### HOW TO COMPLETE THIS TASK
Give back exactly the lines that run from the beginning of the entries to the line containing "have htemp : State.reset.tempLaw := by", both included, and nothing else.

### INFORMATION SUPPLIED

-- ==== Sys2Proof/Proofs/Probes.lean ====
section
/-!
PROOFS. Single events and outputs: a step takes one command, a new part meets the laws, what an event of a probe line
does to its channel (R22 to R28), what a stop of the core keeps (R171), and the alert reasons (R162, R163).
-/
namespace Sys2Proof.Machine

/-- Settles O1. -/
theorem stepTakesFrontCommand : Obligations.StepTakesFrontCommand := by
  intro c rest s hpending
  rw [step, hpending]

/-! ### A new part -/

theorem setupDefault_inRange : Setup.default.inRange := by
  refine ⟨by simp [Setup.default], by decide, by decide, by decide, fun i d hd => ?_, by decide, by decide, by decide,
    by decide, by simp [Setup.default], by decide, by decide⟩
  rw [show Setup.default.localDoors.get i = none by fin_cases i <;> rfl] at hd
  exact nomatch hd

theorem reset_setupLaw : State.reset.setupLaw :=
  ⟨setupDefault_inRange, setupDefault_inRange, fun _ h => nomatch h⟩

/-- Settles O4: the tables are empty, the core is stopped and every setup is the default one. -/
theorem resetStateMeetsEveryLaw : Obligations.ResetStateMeetsEveryLaw := by
  have hstopped : ¬ State.reset.running = true := by decide
  have hchannel : ∀ i, State.reset.channels.get i = Channel.stopped := by decide
  have htemp : State.reset.tempLaw := by
    refine ⟨reset_setupLaw, fun i => ?_, by decide, fun _ h => (nomatch h), fun _ h => (nomatch h), fun _ h => nomatch h⟩
    rw [hchannel]
    exact fun _ h => nomatch h
  have hcapture : State.reset.captureLaw := by
    intro i
    rw [hchannel]
    exact ⟨by decide, fun _ h => (nomatch h), fun _ => rfl, fun _ h => nomatch h⟩
  have hwindow : State.reset.windowLaw := by
    refine ⟨fun _ => rfl, fun w h => ?_, fun h => absurd h hstopped⟩
    exact nomatch h
  have hoffers : State.reset.offerLaw :=
    ⟨by decide, by decide, fun h => absurd rfl h, fun h => absurd h hstopped⟩
  have hoperation : State.reset.operationLaw :=
    ⟨by decide, hoffers, ⟨by decide, fun _ h => (nomatch h)⟩, fun h => absurd rfl h, fun h => absurd h hstopped,
      fun _ h => nomatch h⟩
  exact ⟨rfl, rfl, rfl, rfl, rfl, rfl, rfl, rfl, rfl, rfl, rfl, by decide, ⟨by decide, by decide⟩,
    ⟨by decide, by decide, by decide⟩, ⟨by decide, by decide, by decide, by decide⟩, fun h => absurd h hstopped,
    ⟨fun _ h => (nomatch h), fun _ h => (nomatch h)⟩, reset_setupLaw, htemp, hcapture, hwindow,
    ⟨reset_setupLaw, fun h => absurd h hstopped⟩, hoperation, ⟨by decide, by decide⟩, rfl,
    ⟨by decide, by decide, by decide, by decide, by decide, by decide⟩⟩

/-! ### Events of a probe line (R22 to R28) -/

theorem updateChannel_running {s : State} (hrunning : s.running = true) (i : Fin 4) (f : Channel → Channel) :
    s.updateChannel i f = { s with channels := s.channels.set i (f (s.channels.get i)) } :=
  if_pos hrunning

section Edges
variable {c : Channel} {n : Nat}

/-- R22: a change of the line after the channel's last event and up to the run-out's sample is an edge. -/
theorem edgeAt_of_change {level : LineLevel} (hstate : c.state ≠ .off) (hsample : c.sample ≠ some level)
    (hafter : c.counter < n) (hupTo : n ≤ 65536) : c.edgeAt n level = true := by
  simp [Channel.edgeAt, hstate, hsample, hafter, Config.runOutCounts, hupTo]

theorem edgeAt_of_off {level : LineLevel} (hoff : c.state = .off) : c.edgeAt n level = false := by
  simp [Channel.edgeAt, hoff]

theorem rise_of_arming {clock : Nat} (hstate : c.state = .arming) (hedge : c.edgeAt n .high = true) :
    c.rise n clock = { c with state := .measuring, counter := 0, high := none, sample := some .high } := by
  rw [Channel.rise, if_pos hedge, hstate]

theorem rise_of_measuring {clock h : Nat} (hstate : c.state = .measuring) (hhigh : c.high = some h)
    (hedge : c.edgeAt n .high = true) (hbelow : n < 65536) :
    c.rise n clock =
      { c with
        counter := 0, high := none, sample := some .high, last := some ⟨n, h⟩
        reading := some ⟨classify n h, clock, true⟩ } := by
  have hnotLast : n ≠ Config.runOutCounts := Nat.ne_of_lt hbelow
  rw [Channel.rise, if_pos hedge, hstate]
  simp only [if_neg hnotLast, hhigh, Channel.complete, hstate]

theorem rise_at_runOut {clock : Nat} (hstate : c.state = .measuring) (hedge : c.edgeAt 65536 .high = true) :
    c.rise 65536 clock = { c with counter := 65536, sample := some .high } := by
  rw [Channel.rise, if_pos hedge, hstate]
  simp only [Config.runOutCounts, if_true]

theorem fall_of_arming (hstate : c.state = .arming) (hedge : c.edgeAt n .low = true) :
    c.fall n = { c with counter := n, sample := some .low } := by
  rw [Channel.fall, if_pos hedge, hstate]

theorem fall_of_measuring (hstate : c.state = .measuring) (hedge : c.edgeAt n .low = true) :
    c.fall n = { c with counter := n, sample := some .low, high := some n } := by
  rw [Channel.fall, if_pos hedge, hstate]

theorem runOutArming_of_arming {level : LineLevel} {clock : Nat} (hstate : c.state = .arming)
    (hsample : c.sample ≠ some .low ∨ level = .low) :
    c.runOutArming level clock =
      { c with counter := 0, sample := some level, reading := some ⟨.faultStuck level, clock, true⟩ } := by
  have hnoEdge : ¬ (c.sample = some .low ∧ level = .high) := by
    rintro ⟨hlow, rfl⟩
    exact hsample.elim (absurd hlow) (nomatch ·)
  rw [Channel.runOutArming, hstate]
  simp only [if_neg hnoEdge, Channel.complete, hstate]

theorem runOutMeasuring_of_measuring {clock : Nat} (hstate : c.state = .measuring) :
    c.runOutMeasuring clock =
      { c with state := .arming, counter := 0, high := none, reading := some ⟨.faultPeriod, clock, true⟩ } := by
  rw [Channel.runOutMeasuring, hstate]
  rfl

theorem off_unchanged (hoff : c.state = .off) (level : LineLevel) (clock : Nat) :
    c.rise n clock = c ∧ c.fall n = c ∧ c.runOutArming level clock = c ∧ c.runOutMeasuring clock = c := by
  have hno : ∀ level, ¬ c.edgeAt n level = true := fun level => by rw [edgeAt_of_off hoff]; decide
  refine ⟨if_neg (hno .high), if_neg (hno .low), ?_, ?_⟩
  · rw [Channel.runOutArming, hoff]
  · rw [Channel.runOutMeasuring, hoff]

end Edges

/-- Settles O52: on a running core the event's channel alone changes, by the rule of its state. -/
theorem probeEventsCaptured : Obligations.ProbeEventsCaptured := by
  intro s i n level hrunning hn c becomes reading
  have hset : ∀ (f : Channel → Channel) (c' : Channel), f c = c' →
      Host.Outcome.next (s.updateChannel i f) = (.next { s with channels := s.channels.set i c' } :
        Host.Outcome State Fault Refusal) := fun f c' hf => by rw [updateChannel_running hrunning, ← hf]
  refine ⟨fun hstate hafter hsample => ?_, fun h hstate hhigh hafter hbelow hsample => ?_,
    fun hstate hafter hsample => ?_, fun hstate hafter hsample => ?_, fun hstate hsample => ?_, fun hstate => ?_,
    fun hstate hbelow hsample hlast => ?_, fun hoff => ?_⟩
  · exact hset _ _ (rise_of_arming hstate (edgeAt_of_change (by rw [hstate]; decide) hsample hafter hn))
  · exact hset _ _ (rise_of_measuring hstate hhigh (edgeAt_of_change (by rw [hstate]; decide) hsample hafter hn) hbelow)
  · exact hset _ _ (fall_of_measuring hstate (edgeAt_of_change (by rw [hstate]; decide) hsample hafter hn))
  · exact hset _ _ (fall_of_arming hstate (edgeAt_of_change (by rw [hstate]; decide) hsample hafter hn))
  · exact hset _ _ (runOutArming_of_arming hstate hsample)
  · exact hset _ _ (runOutMeasuring_of_measuring hstate)
  · subst hlast
    exact hset _ _ (rise_at_runOut hstate (edgeAt_of_change (by rw [hstate]; decide) hsample hbelow hn))
  · obtain ⟨hrise, hfall, harming, hmeasuring⟩ := off_unchanged (n := n) hoff level s.domain.clock
    exact ⟨hset _ _ hrise, hset _ _ hfall, hset _ _ harming, hset _ _ hmeasuring⟩

/-! ### A stop of the core and the cell (R171) -/

theorem exec_coreStop_running {s : State} (hrunning : s.running = true) (cause : StopCause) (landed : Bool) :
    exec (.coreStop cause landed) s =
      .next (if (writeStops landed { s with running := false, stopCause := cause }).cellFell then
        loseDomain (writeStops landed { s with running := false, stopCause := cause })
      else writeStops landed { s with running := false, stopCause := cause }) :=
  congrArg Host.Outcome.next (if_pos hrunning)

theorem writeStops_of_none {s : State} (hwrite : s.storeWrite = none) (landed : Bool) : writeStops landed s = s := by
  rw [writeStops, hwrite]

theorem writeStops_of_some {s : State} {w : StoreWrite} (hwrite : s.storeWrite = some w) (landed : Bool) :
    writeStops landed s =
      if landed then
        { s with
          store := Store.written w, storeWrite := none
          domain := { s.domain with counting := s.domain.counting && decide (w.tripState = .running) } }
      else { s with storeWrite := none } := by
  rw [writeStops, hwrite]

/-- Settles O56: the write ends first, then the fallen cell decides whether the domain is left. -/
theorem stopKeepsDomainWhileCellHolds : Obligations.StopKeepsDomainWhileCellHolds := by
  intro s cause landed
  refine ⟨fun hrunning hwrite => ?_, fun w hrunning hwrite hcell => ⟨?_, ?_⟩, fun hstopped => ?_, fun hrunning => ?_⟩
  · have hstop : writeStops landed { s with running := false, stopCause := cause } =
        { s with running := false, stopCause := cause } :=
      writeStops_of_none (s := { s with running := false, stopCause := cause }) hwrite landed
    rw [exec_coreStop_running hrunning, hstop]
    exact ⟨fun hcell => congrArg _ (if_neg (by simp [hcell])), fun hcell => congrArg _ (if_pos hcell)⟩
  · have hstop : writeStops false { s with running := false, stopCause := cause } =
        { s with running := false, stopCause := cause, storeWrite := none } :=
      writeStops_of_some (s := { s with running := false, stopCause := cause }) hwrite false
    rw [exec_coreStop_running hrunning, hstop]
    exact congrArg _ (if_neg (by simp [hcell]))
  · have hstop : writeStops true { s with running := false, stopCause := cause } =
        { s with
          running := false, stopCause := cause, storeWrite := none, store := Store.written w
          domain := { s.domain with counting := s.domain.counting && decide (w.tripState = .running) } } :=
      writeStops_of_some (s := { s with running := false, stopCause := cause }) hwrite true
    rw [exec_coreStop_running hrunning, hstop]
    exact ⟨_, congrArg _ (if_neg (by simp [hcell])), rfl, fun hended => by simp [hended], fun hrun => by simp [hrun]⟩
  · exact congrArg Host.Outcome.next (if_neg (by simp [hstopped]))
  · exact congrArg Host.Outcome.next (if_pos hrunning)

/-! ### The alert reasons (R162, R163) -/

/-- Four reasons in four bits. -/
theorem fourBits (a b c d : Bool) :
    (bit a 1 + bit b 2 + bit c 4 + bit d 8) < 16 ∧ (bit a 1 + bit b 2 + bit c 4 + bit d 8).testBit 0 = a ∧
    (bit a 1 + bit b 2 + bit c 4 + bit d 8).testBit 1 = b ∧ (bit a 1 + bit b 2 + bit c 4 + bit d 8).testBit 2 = c ∧
    (bit a 1 + bit b 2 + bit c 4 + bit d 8).testBit 3 = d := by
  revert a b c d
  decide

theorem two_le_rank_iff (v : Verdict) : 2 ≤ v.rank ↔ v = .unproven ∨ ∃ c x, v = .breached c x := by
  cases v with
  | breached c x => exact ⟨fun _ => .inr ⟨c, x, rfl⟩, fun _ => by simp [Verdict.rank]⟩
  | _ => simp [Verdict.rank]

theorem alertRecord_iff (s : State) : s.alertRecord = true ↔ ∃ h ∈ s.domain.custody, h.state = .held ∧
    (h.record.verdict = .unproven ∨ ∃ c x, h.record.verdict = .breached c x) := by
  simp only [State.alertRecord, List.any_eq_true, Bool.and_eq_true, beq_iff_eq, decide_eq_true_eq, two_le_rank_iff]

theorem alertProbe_iff (s : State) : s.alertProbe = true ↔ ∃ m, s.lastSummary = some m ∧ ∃ i,
    (s.committed.probes.get i).enabled = true ∧ (s.committed.probes.get i).counted = true ∧ m.used.get i = false := by
  unfold State.alertProbe
  cases hlast : s.lastSummary with
  | none => simp
  | some m =>
    simp only [List.any_eq_true, Bool.and_eq_true, Bool.not_eq_true', Option.some.injEq, exists_eq_left', and_assoc]
    have hall : ∀ i : Fin 4, i ∈ ([0, 1, 2, 3] : List (Fin 4)) := by decide
    exact ⟨fun ⟨i, _, hi⟩ => ⟨i, hi⟩, fun ⟨i, hi⟩ => ⟨i, hall i, hi⟩⟩

theorem alertBuddy_iff (s : State) : s.alertBuddy = true ↔ ∃ b, s.committed.buddy = some b ∧
    ∃ e ∈ s.roster, e.address = b ∧ e.state = .silent := by
  unfold State.alertBuddy
  cases s.committed.buddy with
  | none => simp
  | some b =>
    simp only [List.any_eq_true, Bool.and_eq_true, beq_iff_eq, Option.some.injEq, exists_eq_left']

/-- The modes in which the ALERT line can be driven. -/
theorem drives_iff (m : Mode) : (m.runsEpochs || m == .rejoining) = true ↔
    m ≠ .idle ∧ m ≠ .starting ∧ m ≠ .unstrapped := by
  cases m <;> decide

/-- Settles O60: each reason has its bit, and the line follows their sum. -/
theorem alertFollowsItsReasons : Obligations.AlertFollowsItsReasons := by
  intro s
  obtain ⟨hbound, hrecord, hprobe, hbuddy, hlost⟩ :=
    fourBits s.alertRecord s.alertProbe s.alertBuddy s.alertCustodyLost
  refine ⟨hbound, ?_, ?_, ?_, ?_, ?_⟩
  · exact (Bool.eq_iff_iff.mp hrecord).trans (alertRecord_iff s)
  · exact (Bool.eq_iff_iff.mp hprobe).trans (alertProbe_iff s)
  · exact (Bool.eq_iff_iff.mp hbuddy).trans (alertBuddy_iff s)
  · exact Bool.eq_iff_iff.mp hlost
  · rw [State.alertDriven, Bool.and_eq_true, Bool.and_eq_true, drives_iff, decide_eq_true_iff, Nat.pos_iff_ne_zero]
    tauto

end Sys2Proof.Machine
end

### SOLVED EXERCISE
-- ==== Sys2Proof/Proofs/Probes.lean ====
section
/-!
PROOFS. Single events and outputs: a step takes one command, a new part meets the laws, what an event of a probe line
does to its channel (R22 to R28), what a stop of the core keeps (R171), and the alert reasons (R162, R163).
-/
namespace Sys2Proof.Machine

/-- Settles O1. -/
theorem stepTakesFrontCommand : Obligations.StepTakesFrontCommand := by
  intro c rest s hpending
  rw [step, hpending]

/-! ### A new part -/

theorem setupDefault_inRange : Setup.default.inRange := by
  refine ⟨by simp [Setup.default], by decide, by decide, by decide, fun i d hd => ?_, by decide, by decide, by decide,
    by decide, by simp [Setup.default], by decide, by decide⟩
  rw [show Setup.default.localDoors.get i = none by fin_cases i <;> rfl] at hd
  exact nomatch hd

theorem reset_setupLaw : State.reset.setupLaw :=
  ⟨setupDefault_inRange, setupDefault_inRange, fun _ h => nomatch h⟩

/-- Settles O4: the tables are empty, the core is stopped and every setup is the default one. -/
theorem resetStateMeetsEveryLaw : Obligations.ResetStateMeetsEveryLaw := by
  have hstopped : ¬ State.reset.running = true := by decide
  have hchannel : ∀ i, State.reset.channels.get i = Channel.stopped := by decide
  have htemp : State.reset.tempLaw := by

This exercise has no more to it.